DATASET RECORDS
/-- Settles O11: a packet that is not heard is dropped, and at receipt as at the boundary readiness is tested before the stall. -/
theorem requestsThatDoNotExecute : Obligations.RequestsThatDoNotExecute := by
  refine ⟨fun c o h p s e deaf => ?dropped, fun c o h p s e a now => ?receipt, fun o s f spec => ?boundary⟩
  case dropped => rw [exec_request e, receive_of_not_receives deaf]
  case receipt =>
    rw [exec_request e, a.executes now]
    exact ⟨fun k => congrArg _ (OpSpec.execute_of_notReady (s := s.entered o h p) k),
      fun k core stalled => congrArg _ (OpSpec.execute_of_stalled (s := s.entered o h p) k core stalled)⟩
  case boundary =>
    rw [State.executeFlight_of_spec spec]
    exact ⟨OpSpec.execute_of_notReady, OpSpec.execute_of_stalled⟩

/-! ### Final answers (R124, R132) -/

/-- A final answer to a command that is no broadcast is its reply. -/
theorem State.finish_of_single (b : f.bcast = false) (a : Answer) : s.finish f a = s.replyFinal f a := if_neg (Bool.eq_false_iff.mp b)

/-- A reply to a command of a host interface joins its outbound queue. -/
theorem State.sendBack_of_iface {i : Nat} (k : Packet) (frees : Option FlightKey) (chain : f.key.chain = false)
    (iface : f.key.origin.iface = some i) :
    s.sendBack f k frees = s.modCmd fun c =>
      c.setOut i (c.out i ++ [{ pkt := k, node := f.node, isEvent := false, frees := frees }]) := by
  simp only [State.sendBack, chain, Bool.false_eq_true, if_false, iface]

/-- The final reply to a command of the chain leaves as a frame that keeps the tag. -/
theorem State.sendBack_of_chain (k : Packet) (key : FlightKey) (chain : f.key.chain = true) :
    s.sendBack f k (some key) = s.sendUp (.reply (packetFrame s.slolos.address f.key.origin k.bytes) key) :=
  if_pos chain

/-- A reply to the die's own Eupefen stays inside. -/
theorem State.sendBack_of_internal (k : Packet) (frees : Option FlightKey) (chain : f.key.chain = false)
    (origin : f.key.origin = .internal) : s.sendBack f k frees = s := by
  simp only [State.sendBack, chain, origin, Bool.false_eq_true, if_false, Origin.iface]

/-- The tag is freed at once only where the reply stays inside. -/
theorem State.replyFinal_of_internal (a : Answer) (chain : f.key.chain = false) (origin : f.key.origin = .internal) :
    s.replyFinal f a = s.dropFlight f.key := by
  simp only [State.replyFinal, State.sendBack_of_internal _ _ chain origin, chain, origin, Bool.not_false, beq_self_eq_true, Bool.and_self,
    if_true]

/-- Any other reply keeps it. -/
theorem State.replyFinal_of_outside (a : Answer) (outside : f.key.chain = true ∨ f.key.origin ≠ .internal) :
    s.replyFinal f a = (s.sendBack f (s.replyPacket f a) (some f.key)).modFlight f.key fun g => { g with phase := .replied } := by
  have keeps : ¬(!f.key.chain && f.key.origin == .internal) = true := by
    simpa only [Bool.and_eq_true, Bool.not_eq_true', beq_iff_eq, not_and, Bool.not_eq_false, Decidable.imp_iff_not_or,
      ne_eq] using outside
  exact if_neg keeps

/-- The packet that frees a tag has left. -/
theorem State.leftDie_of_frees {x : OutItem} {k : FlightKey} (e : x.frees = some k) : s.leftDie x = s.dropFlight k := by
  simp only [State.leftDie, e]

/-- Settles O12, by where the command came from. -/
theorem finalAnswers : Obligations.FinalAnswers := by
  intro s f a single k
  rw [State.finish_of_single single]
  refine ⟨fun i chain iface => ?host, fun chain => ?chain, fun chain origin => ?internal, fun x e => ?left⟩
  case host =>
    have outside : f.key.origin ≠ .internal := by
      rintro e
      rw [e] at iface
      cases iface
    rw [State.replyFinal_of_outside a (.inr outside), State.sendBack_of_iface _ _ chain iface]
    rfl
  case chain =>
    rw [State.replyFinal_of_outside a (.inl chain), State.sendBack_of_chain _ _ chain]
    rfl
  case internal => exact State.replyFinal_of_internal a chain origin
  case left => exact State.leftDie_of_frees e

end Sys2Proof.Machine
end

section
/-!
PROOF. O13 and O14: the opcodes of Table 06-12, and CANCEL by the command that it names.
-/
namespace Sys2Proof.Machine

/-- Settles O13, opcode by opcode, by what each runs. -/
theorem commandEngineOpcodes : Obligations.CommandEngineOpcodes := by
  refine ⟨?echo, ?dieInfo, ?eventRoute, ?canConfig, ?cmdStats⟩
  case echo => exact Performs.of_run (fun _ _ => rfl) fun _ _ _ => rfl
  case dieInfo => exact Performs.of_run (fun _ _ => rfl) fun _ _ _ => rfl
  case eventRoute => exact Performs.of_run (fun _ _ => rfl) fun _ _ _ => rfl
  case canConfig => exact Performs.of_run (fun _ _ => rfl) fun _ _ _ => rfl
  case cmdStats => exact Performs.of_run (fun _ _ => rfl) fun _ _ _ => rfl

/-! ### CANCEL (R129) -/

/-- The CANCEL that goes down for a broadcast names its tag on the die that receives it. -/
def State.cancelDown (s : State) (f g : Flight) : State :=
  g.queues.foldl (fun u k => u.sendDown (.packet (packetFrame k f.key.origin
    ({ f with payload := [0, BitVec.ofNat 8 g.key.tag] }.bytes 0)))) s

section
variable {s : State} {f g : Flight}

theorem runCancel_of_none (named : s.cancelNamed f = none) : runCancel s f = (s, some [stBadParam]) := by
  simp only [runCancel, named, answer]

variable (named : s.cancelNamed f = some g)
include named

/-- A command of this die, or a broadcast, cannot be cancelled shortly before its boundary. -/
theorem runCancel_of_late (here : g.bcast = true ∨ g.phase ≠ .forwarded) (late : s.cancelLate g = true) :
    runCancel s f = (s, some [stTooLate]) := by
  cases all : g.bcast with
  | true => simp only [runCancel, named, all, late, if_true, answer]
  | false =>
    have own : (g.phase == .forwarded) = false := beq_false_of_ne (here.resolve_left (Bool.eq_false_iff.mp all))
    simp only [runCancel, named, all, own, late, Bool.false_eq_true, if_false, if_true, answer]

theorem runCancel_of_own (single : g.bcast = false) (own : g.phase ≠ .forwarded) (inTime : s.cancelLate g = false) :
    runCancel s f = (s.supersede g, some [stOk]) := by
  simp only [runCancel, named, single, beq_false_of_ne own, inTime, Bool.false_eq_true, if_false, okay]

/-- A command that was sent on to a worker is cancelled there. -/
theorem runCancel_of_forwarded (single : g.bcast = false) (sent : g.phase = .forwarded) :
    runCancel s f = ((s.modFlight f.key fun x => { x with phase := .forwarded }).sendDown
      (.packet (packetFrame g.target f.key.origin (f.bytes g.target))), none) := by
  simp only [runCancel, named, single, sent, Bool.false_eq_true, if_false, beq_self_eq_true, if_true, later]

TASK TO CARRY OUT
Say only the number of lines of the data above in which the string "dropFlight" occurs.

WRITTEN ANSWER
2